Women’s Work is (Screen) Saved shares written reflections on balancing work, life, and motherhood by women workers on Amazon.com’s Mechanical Turk digital working platform in December 2020. Presented as a screensaver, the work transforms the sentiments collected from 100 women into a set of virtual postcards. Women wrote how their lives were profoundly changed, and the screensaver images illustrate the variety of effects the pandemic has had on women around the globe including physical changes, anxiety, and grief. Reflecting on her grandchildren, one worker wrote, “You can’t hug through Zoom.” This work re-imagines collected texts from women workers—ghosts in the machine—into virtual postcards for viewing as a screensaver on those screens we can’t hug through at the ubiquitous pandemic worksite: the home office.

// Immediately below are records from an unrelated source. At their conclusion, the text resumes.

-- ==== Sys2Proof/Machine/Flags.lean ====
section
/-!
DEFINITION. The five status flags (10_state.md R34, R41): the write-0-to-clear rule (20_memory.md R72), how the hardware sets
one (60_exceptions.md R320, R321), what the dispatcher tests (46_dispatch.md R220), and the interrupt request (R311).
-/
namespace Sys2Proof.Machine

open Sys2Proof

/-- What a write of `v` leaves in SR (R72): a flag is cleared where `v` has a 0, never set. -/
def srWrite (sr v : Half) : Half := sr &&& (v ||| 0xFFE0#16) &&& 0x001F#16

/-- The one-bit mask of bit `n` of a timer register. -/
def bit16 (n : Nat) : Half := 1#16 <<< n

/-- SR after the hardware has set flag `n` (R320, R321). -/
def flagSet (sr : Half) (n : Nat) : Half := sr ||| bit16 n

/-- The update flag, seen in a value read from SR (R220). -/
def updateSeen (v : Half) : Bool := v.getLsbD 0

/-- Any of the four capture/compare flags, seen in a value read from SR: `s[4:1] ≠ 0` (R220). -/
def captureSeen (v : Half) : Bool := v.extractLsb' 1 4 != 0#4

/-- `request(i)` (R311): the instance is clocked and some flag stands with its enable bit. IER and SR share bit numbers (R33, R34). -/
def State.request (s : State) (i : Inst) : Bool :=
  s.clocked i && (s.reg i .sr &&& s.reg i .ier &&& 0x001F#16) != 0#16

end Sys2Proof.Machine
end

This work illuminates the bodies of digital workers in a corpus of text. It presents fragments of women’s writings culled from a body of collected text as a set of digital images. These images, rendered as digital postcards, activate the workers’ voices only when the computer, that is, the machine-proxy for the body of the digital worker, is at rest. It is no accident that this work is on display while the machine (perhaps akin to the rest of the family body?) is at rest. Their reflections about the work-life-motherhood-marathon illustrate a description familiar to many caregivers who quarantined and continued to work the double-shift throughout the pandemic.

While many of the texts included in the screensaver explicitly refer to the body—about gaining or losing weight, hugging, touching, or crying—all of them talk about corporeal experiences relatable to anyone who quarantined during the global pandemic. This project visualizes concrete moments stored in bodies from the recent past to create space for bodies of the future, whether they are virtual, textual, or corporeal. As one worker writes: “It’s like our bodies are holding on to it because we were inside for so long.”